** DATASET ENTRIES follows **
/-- EVICTION_DRAIN_COMPLETE (R325, R330): accesses under the mapping drain first; then the handle is ABSENT, a pending
flip applies, and the slot is FREE or passes to its reserved fill. -/
def execEvictionDrainComplete (s : State) : Out :=
  let d := s.arg.d
  let i := s.arg.u
  let h := s.arg.h
  let x := (s.base d).slot i
  if x.st ≠ .evicting ∨ x.handle ≠ h then .next s else
  let v : Inval := { every := true, range := some (residentBase + (s.base d).slotPa i, (s.base d).slotSize) }
  -- the translations go first, then the accesses that may have used them end, then the lines go home (R325, R416)
  if s.arg.id = 0 ∧ !(s.invalIds v).isEmpty then
    .next ((s.requestInval v).post 1 .evictionDrainComplete { s.arg with id := s.fresh })
  else if s.arg.id ≠ 0 ∧ s.invals.any (·.id == s.arg.id) then .next (s.post 1 .evictionDrainComplete s.arg) else
  let s := if s.arg.id = 0 then s.invalidate v else s
  let e := s.handle h
  let s := if e.pref ∧ !e.used then s.updBase d fun b => { b with lnwaste := b.lnwaste + 1 } else s
  let s := s.updHandle h fun e =>
    let e := { e with st := 0, slot := 0, rdie := 0, used := false, pref := false, llch := false }
    if e.flipp then e.takeStaged else e
  let s := s.llcShrink d
  let s := s.updSlot d i fun x => { x with st := .free, handle := 0, reserved := none, graceTo := 0 }
  let s := match x.reserved with
    | some g => if (s.handle g).st = 0 ∧ (s.base d).awaits g then
        s.startFill d i g ((s.base d).pinq.contains g || (s.base d).fills.any (fun (y : BitVec 16 × Bool × Nat) => y.1 == g && y.2.1))
      else s
    | none => s
  let s := match s.residentDie h with
    | some r => if (s.waitersOf h).isEmpty then s else s.demand h r
    | none => s
  .next (s.pokeDie d)

/-- Bytes of a fill: code length, whether scale bytes follow, and their place (R87, R432, R440). Without a length from
the loader SIZE gives it, and a valid window over the slot says that scales follow. -/
def State.fillShape (s : State) (d : DieId) (i : Nat) (e : HandleEnt) : Nat × Option Nat :=
  let pa := (s.base d).slotPa i
  let win := s.ld.windows.toList.find? fun w => bit w.code 0 && decide (bits w.code 12 40 * 4096 ≤ pa)
    && decide (pa < bits w.code 12 40 * 4096 + bits w.len 12 28 * 4096)
  let n := (e.shape.map (·.1)).getD (e.size.toNat * 65536)
  let scaled := (e.shape.map (·.2)).getD win.isSome
  (n, if scaled then win.map fun w => bits w.scl 8 44 * 256 + (pa - bits w.code 12 40 * 4096) / 16 else none)

/-- Flash bytes of a fill: scale bytes stand after the code bytes. -/
def State.fillBytes (s : State) (d : DieId) (i : Nat) (e : HandleEnt) : Nat :=
  let n := (s.fillShape d i e).1
  if (e.shape.map (·.2)).getD (s.fillShape d i e).2.isSome then n + n / 16 else n

/-- Held WHPINs take their pins as the fill completes, in order of their waits (R330). -/
def State.grantPins (s : State) (h : BitVec 16) : State :=
  (s.waitersOf h).foldl (fun s t =>
    match s.whereIs t.tid with
    | none => s
    | some (c, k) =>
      let m := (s.frameAt c k).msg
      if m.waits.any (fun w => w.h == h && w.pin && !w.granted) && decide (m.pins.length < 4) && decide ((s.handle h).pins < 4096) then
        (s.updHandle h fun e => { e with pins := e.pins + 1 }).updFrameAt c k fun f =>
          { f with msg := { f.msg with pins := f.msg.pins ++ [h],
                                       waits := updWhere (fun w => w.h == h && w.pin) (fun w => { w with granted := true }) f.msg.waits } }
      else s) s

/-- The end of a fill whose bytes stand in the slot: the handle is resident, a pending flip applies, held pins are taken, and a saved
waiter gives the slot resume grace (R330, R333). -/
def State.finishFill (s : State) (d : DieId) (i : Nat) (h : BitVec 16) : State :=
  let s := (s.notOutstanding h).updSlot d i fun x => { x with st := .resident, lastUse := s.fresh }
  let s := s.bump.updHandle h fun e => { e with st := 2, used := false }
  if (s.handle h).flipp then (s.flipResident h).pokeDie d else
  let saved := (s.waitersOf h).any fun t => (s.whereIs t.tid).isNone
  let grace := s.time + ticksOfUs (bits (s.base d).hpar0 32 32)
  let s := if saved then (s.updSlot d i fun x => { x with graceTo := grace }).post (grace - s.time) .rgraceExpiry { d := d, u := i, h := h }
           else s
  ((s.grantPins h).pokeDie d).wakeWaiters

/-- The handle unit's writer identifier: it places a fill's bytes (R102, R405). -/
def fillWriter (d : DieId) : Nat := baseWriter d 5

/-- A page of a fill stands in HBM: its code bytes in the slot, its scale bytes at their place (R432, R435). -/
def State.placePage (s : State) (d : DieId) (i : Nat) (e : HandleEnt) (j : Nat) : State :=
  let (n, scales) := s.fillShape d i e
  let v := s.flashRead (e.lfa.toNat + j) pageSize
  let w := fillWriter d
  let k := min pageSize (n - j * pageSize)
  let s := if k = 0 then s else s.homeWrite (s.stamp w) ((s.base d).slotPa i + j * pageSize) k v .line
  match scales with
  | none => s.publish w 3
  | some pa =>
    let lo := max n (j * pageSize)
    let hi := min (n + n / 16) ((j + 1) * pageSize)
    (if lo < hi then s.homeWrite (s.stamp w) (pa + (lo - n)) (hi - lo) (v / 256 ^ (lo - j * pageSize)) .line else s).publish w 3

/-- Whether the fill of a handle reads as a demand fill: it began as one, or someone waits on it (R330). -/
def State.demanded (s : State) (h : BitVec 16) : Bool := !(s.handle h).pref || !(s.waitersOf h).isEmpty

/-- Whether the flash stacks have power (R461, R462). -/
def State.flashOn (s : State) : Bool := s.pw.ready && decide (s.pw.pstate < 2)
/-- Whether reads of a stack come before those of a class now (R437): 0 relocation copies, 1 demand fills, 2 READ commands, 3 prefetch fills, 4 wear
moves. -/
def State.readsAhead (s : State) (d : DieId) (cls : Nat) : Bool :=
  (decide (0 < cls) && !(s.base d).nl.moving.isEmpty) || s.agenda.any fun x => decide (x.at_ ≤ s.time) && match x.row with
    | .handleFillComplete => x.arg.id == 0 && decide ((if s.demanded x.arg.h then 1 else 3) < cls)
        && s.flashStack (((s.handle x.arg.h).lfa.toNat + x.arg.n) / 512) == some d
    | .nolnusRead => decide (2 < cls) && s.flashStack (bits x.arg.w0 32 32 / 512) == some d
    | _ => false

/-- A read of a stack that has ended leaves its list; a block left behind that no read uses is erased (R437). -/
def Nolnus.erase (n : Nolnus) (p : Nat) : Nolnus :=
  let e := setCount n.erases p (countOf n.erases p + 1)
  { n with erases := e, reads := setCount n.reads p 0, maxErase := BitVec.ofNat 32 (max n.maxErase.toNat (n.allErased + countOf e p)),
           meanErase := BitVec.ofNat 32 (n.allErased + (e.map (·.2)).foldl (· + ·) 0 / 131072) }

/-- Blocks left behind by relocations that no page read uses any more are erased and free (R437 steps 4 and 5). -/
def Nolnus.settle (n : Nolnus) : Nolnus :=
  (n.stale.filter fun x => !n.open_.any fun r => r.phys == x.1).foldl (fun n x =>
    let n := { n with stale := n.stale.filter (·.1 != x.1), rdReloc := if x.2 then n.rdReloc + 1 else n.rdReloc }
    if n.retired.contains x.1 then n else n.erase x.1) n

/-- The allocated block of lowest erase count. -/
def Nolnus.leastErased (n : Nolnus) : Option LogBlock :=
  (minOf (fun b => countOf n.erases b.phys) n.blocks).bind fun m => n.blocks.find? fun b => countOf n.erases b.phys == m

/-- Whether the erase counts are spread beyond WLDELTA (R438). -/
def Nolnus.spread (n : Nolnus) : Bool :=
  match n.leastErased with
  | some b => decide (n.allErased + countOf n.erases b.phys + bits n.nlctl 32 32 < n.maxErase.toNat) && n.spare != 0
  | none => false
/-- Static wear levelling starts when the spread asks for it. -/
def State.checkWear (s : State) (d : DieId) : State :=
  if (s.base d).nl.spread && !s.agenda.any (fun e => e.row == .wearLevelMove && e.arg.d == d) then s.post 1 .wearLevelMove { d := d } else s

/-- A page read of a fill ends. -/
def State.closeRead (s : State) (d : DieId) (r : PageRead) : State :=
  (s.updBase d fun b => { b with nl := { b.nl with open_ := dropFirst (· == r) b.nl.open_ }.settle }).checkWear d

/-- HANDLE_FILL_COMPLETE (R330, R332, R333, R338, R432, R437): the next step of a fill's page reads, in order. With `id` 0 page `n` is asked for: it
waits for the reads of its stack that come before, is counted, and issues at the block that holds it. With `id` one more than a physical block, the
page read that issued there ends: one that failed at a block its page has left is issued again; a page that cannot be read makes it a fill fault;
the last one completes the fill. -/
def execHandleFillComplete (s : State) : Out :=
  let d := s.arg.d
  let i := s.arg.u
  let h := s.arg.h
  let j := s.arg.n
  let e := s.handle h
  let x := (s.base d).slot i
  let lfa := e.lfa.toNat + j
  let gone := x.st ≠ .filling ∨ x.handle ≠ h ∨ e.st ≠ 1
  if s.arg.id = 0 then
    if gone then .next s
    else if !s.flashOn ∨ ((s.flashStack (lfa / 512)).any fun d => s.readsAhead d (if s.demanded h then 1 else 3)) then .next (s.postLater 1 .handleFillComplete s.arg)
    else match s.flashStack (lfa / 512) with
      | none => .next (s.post 0 .handleFillFault s.arg)
      | some k => match (s.base k).nl.block (lfa / 512) with
        | none => .next (s.post 0 .handleFillFault s.arg)
        | some b =>
          if !b.pageOk (lfa % 512) then .next (s.post 0 .handleFillFault s.arg) else
          let s := s.updBase k fun y => { y with nl := { y.nl with open_ := y.nl.open_ ++ [{ lfa := lfa, phys := b.phys }] } }
          .next ((s.countPage lfa).postLater 1 .handleFillComplete { s.arg with id := b.phys + 1 })
  else
    match allDies.findSome? fun k => ((s.base k).nl.open_.find? fun r => r.lfa == lfa && r.phys + 1 == s.arg.id).map fun r => (k, r) with
    | none => .next s
    | some (k, r) =>
      let s := s.closeRead k r
      if gone then .next s
      else if r.failed then .next (s.post 0 .handleFillComplete { s.arg with id := 0 })
      else if !s.pageOk lfa then .next (s.post 0 .handleFillFault s.arg)
      else
        let pages := ceilDiv (s.fillBytes d i e) pageSize
        let s := s.placePage d i e j
        if j + 1 < pages then .next (s.postLater 1 .handleFillComplete { s.arg with n := j + 1, id := 0 })
        else .next (s.finishFill d i h)
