/-! ## SNSAVE and SNLOAD (R253, R349, R350) -/

/-- A range word: first granule and granules; none where it breaks its limits. -/
def rangeWord (f : Frame) (x : Nat) : Option (Nat × Nat) :=
  let first := field x 0 13
  let n := field x 16 14
  if first + n * 65536 = x ∧ 1 ≤ n ∧ n ≤ 8192 ∧ first + n ≤ f.id.foot then some (first, n) else none

/-- A command with what its descriptor `r` gives; `ok` is false where a field breaks its limits. -/
def SnCmd.described (q : SnCmd) (s : State) (r : Nat) : SnCmd :=
  let f := s.taskFrame q.c q.k q.tid
  let w (o : Nat) : Nat := field r (8 * o) 64
  let nr := w 8
  let l := (List.range (min nr 4)).map fun i => rangeWord f (w (16 + 8 * i))
  let ranges := l.filterMap fun x => x
  let clash := (List.range ranges.length).any fun i => (List.range i).any fun j =>
    match ranges[i]?, ranges[j]? with
    | some x, some y => meets x.1 x.2 y.1 y.2
    | _, _ => false
  let ok := q.nodeOk && q.desc.toNat % 64 == 0 && field (w 0) 24 40 == 0 && field (w 0) 6 2 == 0 && decide (1 ≤ nr) && decide (nr ≤ 4)
    && l.all (·.isSome) && (if q.save then !clash else w 0x30 == 0 && w 0x38 == 0)
  let spans := ranges.map fun x => ({ pa := winBase q.c + f.id.base * 512 + 512 * x.1, len := 512 * x.2 } : Span)
  { q with sig := BitVec.ofNat 24 (w 0), ok := ok, tokens := wd (w 0x30), hash := wd (w 0x38), counts := if ok then ranges.map (·.2) else [],
           spans := if ok then spans else [], bytes := if ok then (ranges.map (·.2)).foldl (· + ·) 0 * 512 else 0 }

/-- A snapshot command as it issues (R253): its ranges are pending from now on, and its bytes are counted. Which they are is what the
descriptor says at issue; the engine reads it afterwards, and goes by what it then says (log 9). -/
def snapAtIssue (s : State) (save : Bool) (a b : BitVec 6) : SnCmd :=
  let q : SnCmd := { save := save, c := s.cur, k := s.here.run, tid := s.fr.id.task, node := (s.rdS a).setWidth 32,
                     nodeOk := bits (s.rdS a) 32 32 == 0,
                     desc := s.rdS b, root := s.fr.sys.ptroot, asid := s.fr.sys.asid }
  match snapRead s (dieOf s.cur) s.fr.space q.desc 64 with
  | .error _ => q
  | .ok (r, _) => q.described s r

/-- The ranges as uses of the bundle (R204). -/
def snapUses (save : Bool) (a b : BitVec 6) (s : State) : List Use :=
  (snapAtIssue s save a b).spans.map fun x => { pa := x.pa, len := x.len, write := !save }

/-- SNSAVE or SNLOAD enters the engine, which knows what the core has released (R120). -/
def snapOp (save : Bool) (a b : BitVec 6) : Op where
  legal _ := sSrc a && sSrc b
  sregs _ := [a, b]
  uses _ s := snapUses save a b s
  memp := 1
  sem _ s0 w := do
    let _ ← getS s0 a
    let _ ← getS s0 b
    let id := w.fresh
    let q := { snapAtIssue s0 save a b with id := id }
    let w := w.updClock (prefixWriter (dieOf w.cur)) fun k => k.learn (w.forEngines w.cur)
    let w := { w.bump with tree := { w.tree with cmds := w.tree.cmds ++ [q] } }
    let w := w.signalBytes w.cur w.here.run w.fr.id.task q.sig q.bytes
    .ok (w.postLater 1 (if save then .snsaveComplete else .snloadComplete) { id := id })

def opSnsave (a : BitVec 6) (b : BitVec 6) : Op := snapOp true a b
def opSnload (a : BitVec 6) (b : BitVec 6) : Op := snapOp false a b

/-- A snapshot command changed. -/
def State.updSnap (s : State) (id : Nat) (f : SnCmd → SnCmd) : State :=
  { s with tree := { s.tree with cmds := updWhere (fun (q : SnCmd) => q.id == id) f s.tree.cmds } }

/-- A snapshot command moves nothing more: its bytes are subtracted (R238). -/
def State.endBytes (s : State) (q : SnCmd) : State :=
  s.signalBytes q.c q.k q.tid q.sig (-(q.bytes : Int)) (s.releasesOf (prefixWriter (dieOf q.c)))

/-- A snapshot command leaves the engine. -/
def State.removeSnap (s : State) (q : SnCmd) : State :=
  { s with tree := { s.tree with cmds := s.tree.cmds.filter fun (x : SnCmd) => x.id != q.id } }

/-- A command's record is placed, or keeps the command in its engine (R326). -/
def State.snapRecord (s : State) (q : SnCmd) (r : BitVec 128) : State :=
  if s.signalWaits q.tid q.sig then
    (s.updSnap q.id fun x => { x with ended := some r, spans := [], bytes := 0 }).postLater 1 (if q.save then .snsaveComplete else .snloadComplete) { id := q.id }
  else
    let s := s.removeSnap q
    if sigEv q.sig then s.placeRecord q.tid (s.taskFrame q.c q.k q.tid).sys.asid r (s.releasesOf (prefixWriter (dieOf q.c))) else s

/-- A snapshot command completes: its record is posted (R238, R239). DETAIL of a failed command is a free value (log 4). -/
def State.snapDone (s : State) (q : SnCmd) (kind : Nat) (ref : BitVec 32) (payload : Word) : State :=
  ((s.endBytes q).tick).snapRecord q (signalWord q.sig payload (if kind = 4 then ref.toNat else s.pick (2 ^ 32)) 6 kind)

/-- SNAPSHOT_ENGINE_FAULT (R253, R257): the trap, and the record of a command whose descriptor was read. -/
def execSnapshotEngineFault (s : State) : Out :=
  let t : Trap := { cause := s.arg.w0.setWidth 8, evaddr := s.arg.w1, src := s.arg.w2.toNat, padr := s.arg.w3 }
  match s.tree.cmds.find? (fun (q : SnCmd) => q.id == s.arg.id) with
  | none => .next s
  | some q => .next ((if q.words = 0 then (s.endBytes q).removeSnap q else s.snapDone q 5 0 t.evaddr).raiseTask q.c q.k q.tid t.engine6)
** End of DATASET ENTRIES **
■ WHAT TO WORK ON ■
For each line of the material that contains "HandleEnt", return a copy.

■ RESULT OF THIS TASK ■
def State.fillShape (s : State) (d : DieId) (i : Nat) (e : HandleEnt) : Nat × Option Nat :=
def State.fillBytes (s : State) (d : DieId) (i : Nat) (e : HandleEnt) : Nat :=
def State.placePage (s : State) (d : DieId) (i : Nat) (e : HandleEnt) (j : Nat) : State :=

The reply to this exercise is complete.